**WHAT NEEDS TO BE DONE**
Take the data below and extract the lines from the one with "port ≤ 255 →" to the one with "(s : State) (w", inclusive, exactly as written.

**INFORMATION SUPPLIED**
- Opening Delimiter -
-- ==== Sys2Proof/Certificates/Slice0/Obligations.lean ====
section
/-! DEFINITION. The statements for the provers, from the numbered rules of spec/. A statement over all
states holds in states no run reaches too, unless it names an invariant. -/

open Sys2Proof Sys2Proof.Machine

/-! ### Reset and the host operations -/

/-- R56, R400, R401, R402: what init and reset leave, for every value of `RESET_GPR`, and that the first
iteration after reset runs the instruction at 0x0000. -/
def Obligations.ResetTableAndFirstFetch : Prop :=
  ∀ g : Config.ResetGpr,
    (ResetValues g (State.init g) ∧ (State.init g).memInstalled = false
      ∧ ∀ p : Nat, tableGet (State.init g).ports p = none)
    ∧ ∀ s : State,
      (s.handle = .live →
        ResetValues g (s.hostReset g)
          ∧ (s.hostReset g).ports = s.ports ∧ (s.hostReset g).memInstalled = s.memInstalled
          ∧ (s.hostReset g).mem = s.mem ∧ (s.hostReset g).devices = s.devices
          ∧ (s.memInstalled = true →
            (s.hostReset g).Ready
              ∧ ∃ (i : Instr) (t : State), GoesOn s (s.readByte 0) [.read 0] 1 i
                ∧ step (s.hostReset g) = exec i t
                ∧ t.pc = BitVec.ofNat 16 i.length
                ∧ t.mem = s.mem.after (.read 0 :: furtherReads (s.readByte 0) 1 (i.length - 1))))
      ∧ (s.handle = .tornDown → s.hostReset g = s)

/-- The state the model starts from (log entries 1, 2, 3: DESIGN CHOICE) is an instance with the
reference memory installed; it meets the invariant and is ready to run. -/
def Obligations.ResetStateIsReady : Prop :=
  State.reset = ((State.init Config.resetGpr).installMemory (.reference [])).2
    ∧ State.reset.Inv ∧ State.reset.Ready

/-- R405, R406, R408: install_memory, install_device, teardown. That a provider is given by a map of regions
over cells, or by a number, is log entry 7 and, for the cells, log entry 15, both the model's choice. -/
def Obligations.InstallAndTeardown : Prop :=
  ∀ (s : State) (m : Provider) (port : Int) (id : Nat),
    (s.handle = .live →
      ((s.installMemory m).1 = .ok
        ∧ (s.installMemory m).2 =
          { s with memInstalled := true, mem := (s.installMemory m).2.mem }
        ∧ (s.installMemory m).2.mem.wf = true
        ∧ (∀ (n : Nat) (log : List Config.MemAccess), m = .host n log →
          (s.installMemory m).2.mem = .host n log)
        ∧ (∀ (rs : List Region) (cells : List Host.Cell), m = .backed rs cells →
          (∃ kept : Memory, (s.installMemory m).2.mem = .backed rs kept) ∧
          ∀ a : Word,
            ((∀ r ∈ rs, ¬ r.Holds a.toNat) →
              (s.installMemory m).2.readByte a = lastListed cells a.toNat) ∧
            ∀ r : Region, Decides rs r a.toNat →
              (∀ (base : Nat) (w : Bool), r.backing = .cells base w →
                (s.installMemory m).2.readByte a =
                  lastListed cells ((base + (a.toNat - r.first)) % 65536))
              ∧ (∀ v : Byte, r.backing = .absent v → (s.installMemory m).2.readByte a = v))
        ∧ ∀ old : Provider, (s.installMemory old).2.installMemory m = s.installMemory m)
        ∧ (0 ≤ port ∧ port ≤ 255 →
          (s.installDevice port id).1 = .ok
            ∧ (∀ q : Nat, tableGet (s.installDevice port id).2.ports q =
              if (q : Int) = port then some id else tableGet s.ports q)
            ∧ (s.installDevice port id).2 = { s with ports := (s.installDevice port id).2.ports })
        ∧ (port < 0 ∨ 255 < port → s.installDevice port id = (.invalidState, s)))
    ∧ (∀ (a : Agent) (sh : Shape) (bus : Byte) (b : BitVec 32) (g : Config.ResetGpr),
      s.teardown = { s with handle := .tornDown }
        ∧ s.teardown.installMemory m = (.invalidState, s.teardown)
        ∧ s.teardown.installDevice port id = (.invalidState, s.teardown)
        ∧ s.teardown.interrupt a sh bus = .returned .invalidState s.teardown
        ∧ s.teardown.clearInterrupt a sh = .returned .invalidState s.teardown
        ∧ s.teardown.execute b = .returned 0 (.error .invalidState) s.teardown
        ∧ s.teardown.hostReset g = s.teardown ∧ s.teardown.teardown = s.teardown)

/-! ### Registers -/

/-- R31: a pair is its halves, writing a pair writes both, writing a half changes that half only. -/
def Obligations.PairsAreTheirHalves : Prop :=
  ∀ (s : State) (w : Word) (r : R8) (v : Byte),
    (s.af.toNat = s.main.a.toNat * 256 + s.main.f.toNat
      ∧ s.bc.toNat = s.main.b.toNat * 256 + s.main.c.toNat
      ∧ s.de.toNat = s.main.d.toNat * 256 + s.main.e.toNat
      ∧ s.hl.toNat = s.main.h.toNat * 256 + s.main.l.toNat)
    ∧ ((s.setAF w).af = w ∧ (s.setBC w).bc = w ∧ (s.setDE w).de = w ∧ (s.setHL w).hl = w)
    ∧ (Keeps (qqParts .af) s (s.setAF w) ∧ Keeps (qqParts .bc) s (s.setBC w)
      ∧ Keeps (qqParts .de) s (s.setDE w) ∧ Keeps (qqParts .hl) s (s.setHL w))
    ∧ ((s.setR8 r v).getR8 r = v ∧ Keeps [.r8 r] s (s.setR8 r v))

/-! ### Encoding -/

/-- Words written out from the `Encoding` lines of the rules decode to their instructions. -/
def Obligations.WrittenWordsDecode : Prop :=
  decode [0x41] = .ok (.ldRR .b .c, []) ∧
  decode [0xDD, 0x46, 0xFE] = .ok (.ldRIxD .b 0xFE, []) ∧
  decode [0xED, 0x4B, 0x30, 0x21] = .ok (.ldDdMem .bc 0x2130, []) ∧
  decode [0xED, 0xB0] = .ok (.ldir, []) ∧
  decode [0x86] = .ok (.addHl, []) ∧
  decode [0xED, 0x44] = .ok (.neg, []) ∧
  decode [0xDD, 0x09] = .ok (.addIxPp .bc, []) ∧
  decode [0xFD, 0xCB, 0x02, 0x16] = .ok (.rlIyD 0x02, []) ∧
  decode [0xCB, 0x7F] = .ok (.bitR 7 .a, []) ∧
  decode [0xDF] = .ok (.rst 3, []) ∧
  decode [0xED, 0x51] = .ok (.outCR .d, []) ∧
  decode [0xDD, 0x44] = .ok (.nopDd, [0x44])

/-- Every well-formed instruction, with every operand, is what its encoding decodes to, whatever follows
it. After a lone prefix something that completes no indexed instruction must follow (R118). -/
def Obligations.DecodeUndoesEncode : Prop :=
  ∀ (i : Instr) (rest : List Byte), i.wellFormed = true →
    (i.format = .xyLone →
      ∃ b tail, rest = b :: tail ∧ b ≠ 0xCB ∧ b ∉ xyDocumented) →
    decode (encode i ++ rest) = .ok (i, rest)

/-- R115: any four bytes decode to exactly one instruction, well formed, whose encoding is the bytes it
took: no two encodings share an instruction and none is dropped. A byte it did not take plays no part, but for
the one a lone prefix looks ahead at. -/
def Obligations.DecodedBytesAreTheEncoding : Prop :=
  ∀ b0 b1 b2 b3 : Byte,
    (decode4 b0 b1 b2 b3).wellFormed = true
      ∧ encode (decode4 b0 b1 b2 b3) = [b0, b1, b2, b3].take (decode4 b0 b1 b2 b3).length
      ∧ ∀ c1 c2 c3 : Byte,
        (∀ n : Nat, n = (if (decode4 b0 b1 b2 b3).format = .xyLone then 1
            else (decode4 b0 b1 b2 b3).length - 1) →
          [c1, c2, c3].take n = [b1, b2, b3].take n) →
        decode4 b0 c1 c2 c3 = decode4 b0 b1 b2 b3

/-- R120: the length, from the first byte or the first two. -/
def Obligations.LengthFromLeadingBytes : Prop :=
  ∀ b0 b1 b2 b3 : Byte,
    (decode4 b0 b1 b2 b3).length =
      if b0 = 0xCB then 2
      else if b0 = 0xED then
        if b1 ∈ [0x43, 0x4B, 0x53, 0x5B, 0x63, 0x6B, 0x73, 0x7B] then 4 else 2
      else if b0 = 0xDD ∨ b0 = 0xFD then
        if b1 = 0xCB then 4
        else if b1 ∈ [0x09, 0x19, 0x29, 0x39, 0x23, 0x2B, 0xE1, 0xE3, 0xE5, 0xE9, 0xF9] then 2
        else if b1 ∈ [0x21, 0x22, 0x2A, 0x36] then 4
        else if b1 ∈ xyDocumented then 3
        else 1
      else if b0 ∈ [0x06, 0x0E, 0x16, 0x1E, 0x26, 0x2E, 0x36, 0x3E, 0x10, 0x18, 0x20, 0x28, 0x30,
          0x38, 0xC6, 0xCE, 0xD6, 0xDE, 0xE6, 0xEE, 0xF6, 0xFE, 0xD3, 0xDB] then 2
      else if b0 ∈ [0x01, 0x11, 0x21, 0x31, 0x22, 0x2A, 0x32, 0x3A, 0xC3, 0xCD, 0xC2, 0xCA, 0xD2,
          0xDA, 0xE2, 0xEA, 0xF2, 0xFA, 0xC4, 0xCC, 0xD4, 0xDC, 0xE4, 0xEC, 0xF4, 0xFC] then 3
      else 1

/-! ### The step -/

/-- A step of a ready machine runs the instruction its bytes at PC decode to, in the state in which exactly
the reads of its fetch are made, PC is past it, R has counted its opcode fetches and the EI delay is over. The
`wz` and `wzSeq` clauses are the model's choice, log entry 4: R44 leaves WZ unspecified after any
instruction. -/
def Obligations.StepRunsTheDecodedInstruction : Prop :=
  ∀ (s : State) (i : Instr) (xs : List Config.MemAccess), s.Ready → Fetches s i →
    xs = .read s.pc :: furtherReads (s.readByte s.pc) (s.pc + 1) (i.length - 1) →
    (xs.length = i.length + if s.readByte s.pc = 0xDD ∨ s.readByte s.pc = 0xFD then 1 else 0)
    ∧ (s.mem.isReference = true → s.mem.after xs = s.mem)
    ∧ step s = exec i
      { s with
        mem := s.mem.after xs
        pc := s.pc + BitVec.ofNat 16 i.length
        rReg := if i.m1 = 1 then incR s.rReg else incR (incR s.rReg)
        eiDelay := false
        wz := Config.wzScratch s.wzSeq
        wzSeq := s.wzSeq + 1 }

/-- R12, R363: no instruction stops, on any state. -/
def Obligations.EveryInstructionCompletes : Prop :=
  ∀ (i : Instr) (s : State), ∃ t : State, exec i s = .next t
- Closing Delimiter -
**RESPONSE BELOW**
        ∧ (0 ≤ port ∧ port ≤ 255 →
          (s.installDevice port id).1 = .ok
            ∧ (∀ q : Nat, tableGet (s.installDevice port id).2.ports q =
              if (q : Int) = port then some id else tableGet s.ports q)
            ∧ (s.installDevice port id).2 = { s with ports := (s.installDevice port id).2.ports })
        ∧ (port < 0 ∨ 255 < port → s.installDevice port id = (.invalidState, s)))
    ∧ (∀ (a : Agent) (sh : Shape) (bus : Byte) (b : BitVec 32) (g : Config.ResetGpr),
      s.teardown = { s with handle := .tornDown }
        ∧ s.teardown.installMemory m = (.invalidState, s.teardown)
        ∧ s.teardown.installDevice port id = (.invalidState, s.teardown)
        ∧ s.teardown.interrupt a sh bus = .returned .invalidState s.teardown
        ∧ s.teardown.clearInterrupt a sh = .returned .invalidState s.teardown
        ∧ s.teardown.execute b = .returned 0 (.error .invalidState) s.teardown
        ∧ s.teardown.hostReset g = s.teardown ∧ s.teardown.teardown = s.teardown)

/-! ### Registers -/

/-- R31: a pair is its halves, writing a pair writes both, writing a half changes that half only. -/
def Obligations.PairsAreTheirHalves : Prop :=
  ∀ (s : State) (w : Word) (r : R8) (v : Byte),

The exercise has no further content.